Indigenous peasant woman grazing alpacas and camelids in the heights of the sierra de peru in the andes mountain range Indigenous peasant woman grazing alpacas and camelids in the heights of the sierra de peru in the andes mountain range

Side event on the margins of the 52nd session of the United Nations (UN) Human Rights Council

The world is in the midst of multiple crises, in the area of food, climate, poverty and growing inequalities, health, finance, trade etc. The current models of food production and distribution, as well as the architecture and system governance in food and environmental matters are dysfunctional, unsustainable, unjust and violent. Peasants and other people working in rural areas have been historically among the most vulnerable population, and nowadays they are the most affected by these crises. In fact, while producing most of the food (studies say that peasants and other people working in rural areas produce about 70 percent of world food, they are among the people that suffer hunger and poverty the most.
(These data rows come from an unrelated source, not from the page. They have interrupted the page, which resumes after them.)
-- ==== Sys2Proof/Machine/Device.lean ====
section
/-! DEFINITION. The requests that act on the device as a whole (10_management_requests.md) and SET_HALL_BUDGET (R146). -/

namespace Sys2Proof.Machine

/-! ## UNKNOWN_REQUEST (R183) -/

/-- The request kinds of the code table of 02 section 2.3. -/
def knownKinds : List Nat :=
  [0x01, 0x02, 0x03, 0x04, 0x05, 0x06, 0x10, 0x11, 0x12, 0x13, 0x14, 0x15, 0x16, 0x17, 0x18, 0x20, 0x21, 0x22, 0x28, 0x29, 0x2A,
   0x30, 0x31, 0x32, 0x38, 0x39, 0x3A, 0x3B]

/-- A request of unknown kind is answered with UNKNOWN_REQUEST and zero results; its arguments are not read. -/
def execUnknownRequest (s : State) : Host.Outcome State Fault Refusal :=
  serve (fun r => !knownKinds.contains r.kind) (fun _ s => (some (Answer.refuse .unknownRequest), s)) s

/-! ## IDENTIFY (R188) -/

def identity (s : State) : List Word :=
  [Config.vendorCode, Config.partCode, Config.revision, s.nodeAddress.toNat, 8, Config.stepRecords, Config.routeCapacity,
   Config.eventCapacity, Config.requestCapacity, Config.replyCapacity, Config.historyCapacity, Config.loopDepth,
   Config.arbiterEntries].flatMap pack16

def execIdentify (s : State) : Host.Outcome State Fault Refusal :=
  serveWhole 0x01 (fun _ s => (Answer.done (identity s), s)) s

/-! ## READ_DEVICE_STATUS (R189) -/

def packGrant (g : Grant) : List Word := pack16 g.channel.val ++ packS32 g.watts

def packWait (w : WaitEntry) : List Word := pack16 w.channel.val ++ packS32 w.request ++ pack16 w.priority.val

def deviceStatus (part : Nat) (s : State) : List Word :=
  match part with
  | 0 =>
    pack16 s.receiver.mode.code ++ packFlag s.hallStop ++ pack16 s.eventDestination ++ pack16 s.deviceReportLevel.val ++
      pack32 s.msTime.toNat ++ allChannels.flatMap (fun c => pack16 (s.chan c).status.code) ++
      packList pack16 (causeCodes s.deviceCauses)
  | 1 => packS32 s.net ++ packList packGrant s.grants
  | 2 => pack32 s.importCap ++ pack32 s.exportCap ++ pack16 s.waits.length ++ packList packWait (s.waits.take 4)
  | _ => pack16 s.waits.length ++ packList packWait ((s.waits.drop 4).take 4)

def execReadDeviceStatus (s : State) : Host.Outcome State Fault Refusal :=
  serveWhole 0x02 (fun args s =>
    inRangeOr (argIn 0 3 args 0) s fun part => (Answer.done (deviceStatus part s), s)) s

/-! ## SET_DEVICE_CONFIG (R187) -/

def setDeviceConfig (args : List Word) (s : State) : Answer × State :=
  inRangeOr (argIn 0 62 args 0) s fun destination =>
    inRangeOr (argFour args 1) s fun level =>
      (Answer.done [], { s with eventDestination := destination, deviceReportLevel := level })

def execSetDeviceConfig (s : State) : Host.Outcome State Fault Refusal := serveWhole 0x03 setDeviceConfig s

/-! ## CLEAR_DEVICE_FLAGS (R190) -/

def clearDeviceFlags (s : State) : Answer × State :=
  (Answer.done (packFlag s.requestOverrun ++ packFlag s.eventOverflow),
    { s with requestOverrun := false, eventOverflow := false })

def execClearDeviceFlags (s : State) : Host.Outcome State Fault Refusal := serveWhole 0x04 (fun _ s => clearDeviceFlags s) s

/-! ## RESET_DEVICE (R191 to R193) -/

/-- What device reset clears in every channel (R32, R79, R124, R133, R141, R174, R192). -/
def clearWork (ch : ChannelState) : ChannelState :=
  { forgetPoints ch with
    holdPending := false, skipPending := false, openConfirmed := false, closeCount := 0, openCount := 0
    currentStep := none, effective := .absent, persistence := Vector.replicate 4 0, traversalCount := 0
    budgetLimited := false, chargeSaturated := false, energySaturated := false, lastMagnitude := 0
    contactorTimer := none, limitCounters := Vector.replicate 9 0, staleTimer := none, tripRecord := none, causes := [] }

/-- A current step ended by device reset is folded and raises nothing (R79, R192). -/
def resetFold (ch : ChannelState) : ChannelState :=
  match ch.currentStep with
  | none => ch
  | some _ => foldCounters (reportedCharge ch) (reportedEnergy ch) ch.timeCoarse ch

/-- Device reset of one channel: one that is not IDLE is taken to IDLE with an urgent OFF/OPEN setpoint (R79, R192). -/
def resetChannel (s : State) (c : Channel) : State :=
  let s :=
    if (s.chan c).status = .idle then s
    else
      let s := s.modChan c (fun ch => { resetFold ch with currentStep := none, status := .idle, runOutcome := .reset })
      produceSetpoint c true s
  s.modChan c clearWork

/-- The shared blocks at device reset (R19, R61, R162, R191, R193). -/
def resetShared (s : State) : State :=
  { s with
    grants := [], waits := [], eventQueue := [], deviceCauses := [], requestOverrun := false, eventOverflow := false
    lastSetpointChannel := 7, lastClass := .b, staged := none, requestQueue := [], replyQueue := [] }

/-- The channels device reset takes to IDLE, ascending (R191). -/
def runningChannels (s : State) : List Channel := allChannels.filter (fun c => (s.chan c).status != .idle)

def deviceReset (s : State) : Answer × State :=
  (Answer.done (packList (fun c : Channel => pack16 c.val) (runningChannels s)),
    resetShared (allChannels.foldl resetChannel s))

def execResetDevice (s : State) : Host.Outcome State Fault Refusal := serveWhole 0x05 (fun _ s => deviceReset s) s

/-! ## SET_HALL_BUDGET (R146) -/

def setHallBudget (args : List Word) (s : State) : Answer × State :=
  inRangeOr (within 0 Config.capBound (arg32 args 0)) s fun importCap =>
    inRangeOr (within 0 Config.capBound (arg32 args 2)) s fun exportCap =>
      let changed := capChange importCap exportCap s
      (Answer.done (packS32 changed.1.net ++ pack16 changed.2), changed.1)

def execSetHallBudget (s : State) : Host.Outcome State Fault Refusal := serveWhole 0x06 setHallBudget s

end Sys2Proof.Machine
end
The elaboration and adoption, in December 2018, of the UN Declaration on the Rights of Peasants and Other People Working in Rural Areas (UNDROP) is a direct response to this fragile situation and a way to strengthen and promote human rights in the field.
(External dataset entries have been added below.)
/-- WRITE_ROUTE (R28): RANGE, IN_USE, DUPLICATE and TABLE_FULL in that order; a write that passes leaves exactly one route with its key,
with the new target, every other route as it was, and answers the old target and the new number of routes. -/
def Obligations.WriteRouteEffect : Prop :=
  ∀ (s : State) (r : Request) (rest : List Request), RoutesOk s.routes → Taken s r rest → r.kind = 0x28 →
    (62 < argNat r.args 0 ∨ 255 < argNat r.args 1 ∨ 7 < argNat r.args 2 ∨ 227 < argNat r.args 3 →
      exec .writeRoute s = .next (answered r rest .range [] s)) ∧
    ∀ new : Route, new.source = argNat r.args 0 → new.index = argNat r.args 1 → new.channel.val = argNat r.args 2 →
      new.point.val = argNat r.args 3 → new.source ≤ 62 → new.index ≤ 255 →
      let sameKey := fun q : Route => q.source = new.source ∧ q.index = new.index
      let inUse := (s.chan new.channel).atRest = false ∨ ∃ q ∈ s.routes, sameKey q ∧ (s.chan q.channel).atRest = false
      let duplicate := ∃ q ∈ s.routes, ¬sameKey q ∧ q.channel = new.channel ∧ q.point = new.point
      let full := (∀ q ∈ s.routes, ¬sameKey q) ∧ 2048 ≤ s.routes.length
      (inUse → exec .writeRoute s = .next (answered r rest .inUse [] s)) ∧
      (¬inUse → duplicate → exec .writeRoute s = .next (answered r rest .duplicate [] s)) ∧
      (¬inUse → ¬duplicate → full → exec .writeRoute s = .next (answered r rest .tableFull [] s)) ∧
      (¬inUse → ¬duplicate → ¬full → ∃ routes results, exec .writeRoute s =
          .next (answered r rest .ok results { s with routes := routes }) ∧
        (∀ q, q ∈ routes ↔ q = new ∨ (q ∈ s.routes ∧ ¬sameKey q)) ∧
        (∀ q ∈ s.routes, sameKey q → routes.length = s.routes.length ∧
          results = [1, BitVec.ofNat 16 q.channel.val, 1, BitVec.ofNat 16 q.point.val, BitVec.ofNat 16 routes.length]) ∧
        ((∀ q ∈ s.routes, ¬sameKey q) → routes.length = s.routes.length + 1 ∧
          results = [0, 0, 0, 0, BitVec.ofNat 16 routes.length]))

/-- REMOVE_ROUTE (R29): RANGE, NOT_FOUND and IN_USE in that order; on OK the route leaves the map, the others keep their order, and the
reply carries the removed target and the new number of routes. -/
def Obligations.RemoveRouteEffect : Prop :=
  ∀ (s : State) (r : Request) (rest : List Request), RoutesOk s.routes → Taken s r rest → r.kind = 0x29 →
    (62 < argNat r.args 0 ∨ 255 < argNat r.args 1 → exec .removeRoute s = .next (answered r rest .range [] s)) ∧
    (argNat r.args 0 ≤ 62 → argNat r.args 1 ≤ 255 →
      ((∀ q ∈ s.routes, ¬(q.source = argNat r.args 0 ∧ q.index = argNat r.args 1)) →
        exec .removeRoute s = .next (answered r rest .notFound [] s)) ∧
      ∀ before after q, s.routes = before ++ q :: after → q.source = argNat r.args 0 → q.index = argNat r.args 1 →
        ((s.chan q.channel).atRest = false → exec .removeRoute s = .next (answered r rest .inUse [] s)) ∧
        ((s.chan q.channel).atRest = true → exec .removeRoute s = .next (answered r rest .ok
          [BitVec.ofNat 16 q.channel.val, BitVec.ofNat 16 q.point.val, BitVec.ofNat 16 (before.length + after.length)]
          { s with routes := before ++ after })))

/-- READ_ROUTES lists, in key order and in every channel state, the first six routes at or after the start key, of the selected channel
unless the selector is 8, with the more-follows flag and the entry count of the whole map; a value out of range is refused (R30). -/
def Obligations.ReadRoutesListing : Prop :=
  ∀ (s : State) (r : Request) (rest : List Request), RoutesOk s.routes → Taken s r rest → r.kind = 0x2A →
    (8 < argNat r.args 0 ∨ 62 < argNat r.args 1 ∨ 255 < argNat r.args 2 →
      exec .readRoutes s = .next (answered r rest .range [] s)) ∧
    (argNat r.args 0 ≤ 8 → argNat r.args 1 ≤ 62 → argNat r.args 2 ≤ 255 →
      let after := fun q : Route =>
        argNat r.args 1 < q.source ∨ (q.source = argNat r.args 1 ∧ argNat r.args 2 ≤ q.index)
      let selected := fun q : Route => argNat r.args 0 = 8 ∨ q.channel.val = argNat r.args 0
      ∃ found : List Route, found.Sublist s.routes ∧ (∀ q, q ∈ found ↔ q ∈ s.routes ∧ after q ∧ selected q) ∧
        (found.take 6).Pairwise (fun a b => a.source < b.source ∨ (a.source = b.source ∧ a.index < b.index)) ∧
        exec .readRoutes s = .next (answered r rest .ok
          ((if 6 < found.length then 1 else 0) :: BitVec.ofNat 16 s.routes.length :: BitVec.ofNat 16 (found.take 6).length ::
            (found.take 6).flatMap (fun q => [BitVec.ofNat 16 q.source, BitVec.ofNat 16 q.index,
              BitVec.ofNat 16 q.channel.val, BitVec.ofNat 16 q.point.val])) s))

/-- WRITE_LIMITS (R125): RANGE, then INCOMPLETE naming the first absent mandatory entry; a write that passes replaces all nine entries,
sets the loaded flag, zeroes the nine counters, in every channel state, and changes nothing else. A persistence word of 0 makes its
entry absent and its threshold word is not read. -/
def Obligations.WriteLimitsEffect : Prop :=
  ∀ (s : State) (r : Request) (rest : List Request), Taken s r rest → r.kind = 0x30 →
    let persistence := fun id : Fin 9 => argNat r.args (2 + 2 * id.val)
    let threshold := fun id : Fin 9 => if id = 4 ∨ id = 7 then argS16 r.args (1 + 2 * id.val)
      else (argNat r.args (1 + 2 * id.val) : Int)
    let low := fun id : Fin 9 => if id = 4 ∨ id = 7 then (-400 : Int) else 0
    let high := fun id : Fin 9 => if id = 0 ∨ id = 1 then (60000 : Int) else if id = 2 ∨ id = 3 ∨ id = 6 then 65535
      else if id = 4 ∨ id = 7 then 1500 else 30000
    let fits := fun id : Fin 9 => persistence id = 0 ∨
      (persistence id ≤ 8 ∧ low id ≤ threshold id ∧ threshold id ≤ high id)
    (7 < argNat r.args 0 ∨ (∃ id, ¬fits id) → exec .writeLimits s = .next (answered r rest .range [] s)) ∧
    ∀ c : Channel, argNat r.args 0 = c.val → (∀ id, fits id) →
      (∀ id : Fin 9, id.val < 6 → persistence id = 0 → (∀ j, j < id → persistence j ≠ 0) →
        exec .writeLimits s = .next (answered r rest .incomplete [BitVec.ofNat 16 id.val] s)) ∧
      ((∀ id : Fin 9, id.val < 6 → persistence id ≠ 0) → ∃ limits : Vector (Option LimitEntry) 9,
        (∀ id : Fin 9, limits.get id = if persistence id = 0 then none
          else some { threshold := threshold id, persistence := persistence id }) ∧
        exec .writeLimits s = .next (answered r rest .ok [] (s.modChan c (fun ch =>
          { ch with limits := limits, limitsLoaded := true, limitCounters := Vector.replicate 9 0 }))))

/-- READ_LIMITS answers the loaded flag and the nine entries in the encoding of WRITE_LIMITS, 19 words, in every channel state; a limit
set not loaded returns nine absent entries; a channel above 7 is refused with RANGE (R126). -/
def Obligations.ReadLimitsResults : Prop :=
  ∀ (s : State) (r : Request) (rest : List Request), ChannelsOk s → Taken s r rest → r.kind = 0x31 →
    (7 < argNat r.args 0 → exec .readLimits s = .next (answered r rest .range [] s)) ∧
    ∀ c : Channel, argNat r.args 0 = c.val → ∃ results : List Word,
      exec .readLimits s = .next (answered r rest .ok results s) ∧ results.length = 19 ∧
      results[0]? = some (if (s.chan c).limitsLoaded then 1 else 0) ∧
      (∀ id : Fin 9,
        (∀ e, (s.chan c).limits.get id = some e → results[1 + 2 * id.val]? = some (BitVec.ofInt 16 e.threshold) ∧
          results[2 + 2 * id.val]? = some (BitVec.ofNat 16 e.persistence)) ∧
        ((s.chan c).limits.get id = none → results[1 + 2 * id.val]? = some 0 ∧ results[2 + 2 * id.val]? = some 0)) ∧
      ((s.chan c).limitsLoaded = false → results = List.replicate 19 0)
Peasants, fishers, pastoralists, forest-dependent people, nomadic people, agricultural workers, rural women and other people working in rural areas also play a key role in conserving biodiversity, fighting environmental degradation and ensuring the right to adequate food for all. Therefore, safeguarding their rights, including through the implementation of the UNDROP, is critical for the realization of the rights of present and future generations and for the transition towards a more just, healthy and sustainable world.
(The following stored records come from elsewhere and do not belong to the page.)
/-! ## The lists of the arbiter -/

@[simp] theorem State.dropGrant_pending (s : State) (c : Channel) : (s.dropGrant c).pending = s.pending := rfl
@[simp] theorem State.dropGrant_receiver (s : State) (c : Channel) : (s.dropGrant c).receiver = s.receiver := rfl
@[simp] theorem State.dropGrant_nodeAddress (s : State) (c : Channel) : (s.dropGrant c).nodeAddress = s.nodeAddress := rfl
@[simp] theorem State.dropGrant_lastSetpointChannel (s : State) (c : Channel) : (s.dropGrant c).lastSetpointChannel = s.lastSetpointChannel := rfl
@[simp] theorem State.dropGrant_lastClass (s : State) (c : Channel) : (s.dropGrant c).lastClass = s.lastClass := rfl
@[simp] theorem State.dropGrant_ringOut (s : State) (c : Channel) : (s.dropGrant c).ringOut = s.ringOut := rfl
@[simp] theorem State.dropGrant_routes (s : State) (c : Channel) : (s.dropGrant c).routes = s.routes := rfl
@[simp] theorem State.dropGrant_channels (s : State) (c : Channel) : (s.dropGrant c).channels = s.channels := rfl
@[simp] theorem State.dropGrant_steps (s : State) (c : Channel) : (s.dropGrant c).steps = s.steps := rfl
@[simp] theorem State.dropGrant_staged (s : State) (c : Channel) : (s.dropGrant c).staged = s.staged := rfl
@[simp] theorem State.dropGrant_hallStop (s : State) (c : Channel) : (s.dropGrant c).hallStop = s.hallStop := rfl
@[simp] theorem State.dropGrant_previousSample (s : State) (c : Channel) : (s.dropGrant c).previousSample = s.previousSample := rfl
@[simp] theorem State.dropGrant_msTime (s : State) (c : Channel) : (s.dropGrant c).msTime = s.msTime := rfl
@[simp] theorem State.dropGrant_importCap (s : State) (c : Channel) : (s.dropGrant c).importCap = s.importCap := rfl
@[simp] theorem State.dropGrant_exportCap (s : State) (c : Channel) : (s.dropGrant c).exportCap = s.exportCap := rfl
@[simp] theorem State.dropGrant_waits (s : State) (c : Channel) : (s.dropGrant c).waits = s.waits := rfl
@[simp] theorem State.dropGrant_eventQueue (s : State) (c : Channel) : (s.dropGrant c).eventQueue = s.eventQueue := rfl
@[simp] theorem State.dropGrant_deviceCauses (s : State) (c : Channel) : (s.dropGrant c).deviceCauses = s.deviceCauses := rfl
@[simp] theorem State.dropGrant_requestQueue (s : State) (c : Channel) : (s.dropGrant c).requestQueue = s.requestQueue := rfl
@[simp] theorem State.dropGrant_replyQueue (s : State) (c : Channel) : (s.dropGrant c).replyQueue = s.replyQueue := rfl
@[simp] theorem State.dropGrant_walk (s : State) (c : Channel) : (s.dropGrant c).walk = s.walk := rfl
@[simp] theorem State.dropGrant_eventDestination (s : State) (c : Channel) : (s.dropGrant c).eventDestination = s.eventDestination := rfl
@[simp] theorem State.dropGrant_deviceReportLevel (s : State) (c : Channel) : (s.dropGrant c).deviceReportLevel = s.deviceReportLevel := rfl
@[simp] theorem State.dropGrant_requestOverrun (s : State) (c : Channel) : (s.dropGrant c).requestOverrun = s.requestOverrun := rfl
@[simp] theorem State.dropGrant_eventOverflow (s : State) (c : Channel) : (s.dropGrant c).eventOverflow = s.eventOverflow := rfl
@[simp] theorem State.dropWait_pending (s : State) (c : Channel) : (s.dropWait c).pending = s.pending := rfl
@[simp] theorem State.dropWait_receiver (s : State) (c : Channel) : (s.dropWait c).receiver = s.receiver := rfl
@[simp] theorem State.dropWait_nodeAddress (s : State) (c : Channel) : (s.dropWait c).nodeAddress = s.nodeAddress := rfl
@[simp] theorem State.dropWait_lastSetpointChannel (s : State) (c : Channel) : (s.dropWait c).lastSetpointChannel = s.lastSetpointChannel := rfl
@[simp] theorem State.dropWait_lastClass (s : State) (c : Channel) : (s.dropWait c).lastClass = s.lastClass := rfl
@[simp] theorem State.dropWait_ringOut (s : State) (c : Channel) : (s.dropWait c).ringOut = s.ringOut := rfl
@[simp] theorem State.dropWait_routes (s : State) (c : Channel) : (s.dropWait c).routes = s.routes := rfl
@[simp] theorem State.dropWait_channels (s : State) (c : Channel) : (s.dropWait c).channels = s.channels := rfl
@[simp] theorem State.dropWait_steps (s : State) (c : Channel) : (s.dropWait c).steps = s.steps := rfl
@[simp] theorem State.dropWait_staged (s : State) (c : Channel) : (s.dropWait c).staged = s.staged := rfl
@[simp] theorem State.dropWait_hallStop (s : State) (c : Channel) : (s.dropWait c).hallStop = s.hallStop := rfl
@[simp] theorem State.dropWait_previousSample (s : State) (c : Channel) : (s.dropWait c).previousSample = s.previousSample := rfl
@[simp] theorem State.dropWait_msTime (s : State) (c : Channel) : (s.dropWait c).msTime = s.msTime := rfl
@[simp] theorem State.dropWait_importCap (s : State) (c : Channel) : (s.dropWait c).importCap = s.importCap := rfl
@[simp] theorem State.dropWait_exportCap (s : State) (c : Channel) : (s.dropWait c).exportCap = s.exportCap := rfl
@[simp] theorem State.dropWait_grants (s : State) (c : Channel) : (s.dropWait c).grants = s.grants := rfl
@[simp] theorem State.dropWait_eventQueue (s : State) (c : Channel) : (s.dropWait c).eventQueue = s.eventQueue := rfl
@[simp] theorem State.dropWait_deviceCauses (s : State) (c : Channel) : (s.dropWait c).deviceCauses = s.deviceCauses := rfl
@[simp] theorem State.dropWait_requestQueue (s : State) (c : Channel) : (s.dropWait c).requestQueue = s.requestQueue := rfl
@[simp] theorem State.dropWait_replyQueue (s : State) (c : Channel) : (s.dropWait c).replyQueue = s.replyQueue := rfl
@[simp] theorem State.dropWait_walk (s : State) (c : Channel) : (s.dropWait c).walk = s.walk := rfl
@[simp] theorem State.dropWait_eventDestination (s : State) (c : Channel) : (s.dropWait c).eventDestination = s.eventDestination := rfl
@[simp] theorem State.dropWait_deviceReportLevel (s : State) (c : Channel) : (s.dropWait c).deviceReportLevel = s.deviceReportLevel := rfl
@[simp] theorem State.dropWait_requestOverrun (s : State) (c : Channel) : (s.dropWait c).requestOverrun = s.requestOverrun := rfl
@[simp] theorem State.dropWait_eventOverflow (s : State) (c : Channel) : (s.dropWait c).eventOverflow = s.eventOverflow := rfl
@[simp] theorem State.joinWait_pending (s : State) (c : Channel) (r : Int) : (s.joinWait c r).pending = s.pending := rfl
@[simp] theorem State.joinWait_receiver (s : State) (c : Channel) (r : Int) : (s.joinWait c r).receiver = s.receiver := rfl
@[simp] theorem State.joinWait_nodeAddress (s : State) (c : Channel) (r : Int) : (s.joinWait c r).nodeAddress = s.nodeAddress := rfl
@[simp] theorem State.joinWait_lastSetpointChannel (s : State) (c : Channel) (r : Int) : (s.joinWait c r).lastSetpointChannel = s.lastSetpointChannel := rfl
@[simp] theorem State.joinWait_lastClass (s : State) (c : Channel) (r : Int) : (s.joinWait c r).lastClass = s.lastClass := rfl
@[simp] theorem State.joinWait_ringOut (s : State) (c : Channel) (r : Int) : (s.joinWait c r).ringOut = s.ringOut := rfl
@[simp] theorem State.joinWait_routes (s : State) (c : Channel) (r : Int) : (s.joinWait c r).routes = s.routes := rfl
@[simp] theorem State.joinWait_channels (s : State) (c : Channel) (r : Int) : (s.joinWait c r).channels = s.channels := rfl
@[simp] theorem State.joinWait_steps (s : State) (c : Channel) (r : Int) : (s.joinWait c r).steps = s.steps := rfl
@[simp] theorem State.joinWait_staged (s : State) (c : Channel) (r : Int) : (s.joinWait c r).staged = s.staged := rfl
@[simp] theorem State.joinWait_hallStop (s : State) (c : Channel) (r : Int) : (s.joinWait c r).hallStop = s.hallStop := rfl
@[simp] theorem State.joinWait_previousSample (s : State) (c : Channel) (r : Int) : (s.joinWait c r).previousSample = s.previousSample := rfl
@[simp] theorem State.joinWait_msTime (s : State) (c : Channel) (r : Int) : (s.joinWait c r).msTime = s.msTime := rfl
@[simp] theorem State.joinWait_importCap (s : State) (c : Channel) (r : Int) : (s.joinWait c r).importCap = s.importCap := rfl
@[simp] theorem State.joinWait_exportCap (s : State) (c : Channel) (r : Int) : (s.joinWait c r).exportCap = s.exportCap := rfl
@[simp] theorem State.joinWait_grants (s : State) (c : Channel) (r : Int) : (s.joinWait c r).grants = s.grants := rfl
@[simp] theorem State.joinWait_eventQueue (s : State) (c : Channel) (r : Int) : (s.joinWait c r).eventQueue = s.eventQueue := rfl
@[simp] theorem State.joinWait_deviceCauses (s : State) (c : Channel) (r : Int) : (s.joinWait c r).deviceCauses = s.deviceCauses := rfl
@[simp] theorem State.joinWait_requestQueue (s : State) (c : Channel) (r : Int) : (s.joinWait c r).requestQueue = s.requestQueue := rfl
@[simp] theorem State.joinWait_replyQueue (s : State) (c : Channel) (r : Int) : (s.joinWait c r).replyQueue = s.replyQueue := rfl
@[simp] theorem State.joinWait_walk (s : State) (c : Channel) (r : Int) : (s.joinWait c r).walk = s.walk := rfl
@[simp] theorem State.joinWait_eventDestination (s : State) (c : Channel) (r : Int) : (s.joinWait c r).eventDestination = s.eventDestination := rfl
@[simp] theorem State.joinWait_deviceReportLevel (s : State) (c : Channel) (r : Int) : (s.joinWait c r).deviceReportLevel = s.deviceReportLevel := rfl
@[simp] theorem State.joinWait_requestOverrun (s : State) (c : Channel) (r : Int) : (s.joinWait c r).requestOverrun = s.requestOverrun := rfl
@[simp] theorem State.joinWait_eventOverflow (s : State) (c : Channel) (r : Int) : (s.joinWait c r).eventOverflow = s.eventOverflow := rfl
This side-event – co-organized with the Permanent Mission of the Plurinational State of Bolivia, Honduras, Cuba, South Africa and the Grand-Duchy of Luxembourg, the South Centre, La Via Campesina, Centre Europe-Tiers Monde (CETIM) and FIAN International – aims to highlight that protecting the rights of peasants and other people working in rural areas – who produce the majority of the food in the world –, including by implementing UNDROP and fostering the transition to agroecology, is a clever way to respond to the current multiple crises.

Objectives

  • To raise awareness about the contributions of peasants and other people working in rural areas to face the crisis, and discuss measures that can be adopted at national and regional levels with the aim of respecting, protecting and fulfilling peasants’ rights and tackling the impacts of the above-mentioned crises
  • To convene/encourage a critical number of states to collaborate towards the implementation of UNDROP, both at national and international levels, as an effective way to respond to the current multiple crises, especially the food crisis, as well as to advance in a just transition, including with agroecology
  • To start raising support for the initiative to create a new UN Special Procedure on the rights of peasants and other people working in rural areas, to be included in a draft resolution which should be tabled at the 53rd session of the Human Rights Council in June.

Moderation

  • Ana María Suárez Franco, Permanent representative of FIAN International in Geneva
  • Raffaele Morgantini, Permanent representative of CETIM in Geneva

Panelists

  • Freddy Mamani, Vice-Minister of Foreign Affairs of the Plurinational State of Bolivia (video message)
  • Carlos Aguilar, Ambassador of the Mission of Honduras to the UN in Geneva
  • Carlos Correa, Executive Director, South Centre
  • Zainal Arifin Fuat, Serikat Petani Indonesia, La Via Campesina
  • Svetlana Boincean, International Officer Agriculture & Plantations, International Union of Food, Agricultural, Hotel, Restaurant, Catering, Tobacco and Allied Workers' Associations (IUF)
  • Saul Vicente, International Indian Treaty Council (video message)

First Line respondant

  • Christophe Golay, Senior Research Fellow, Geneva Academy

Interpretation

Interpretation will be provided in English and Spanish.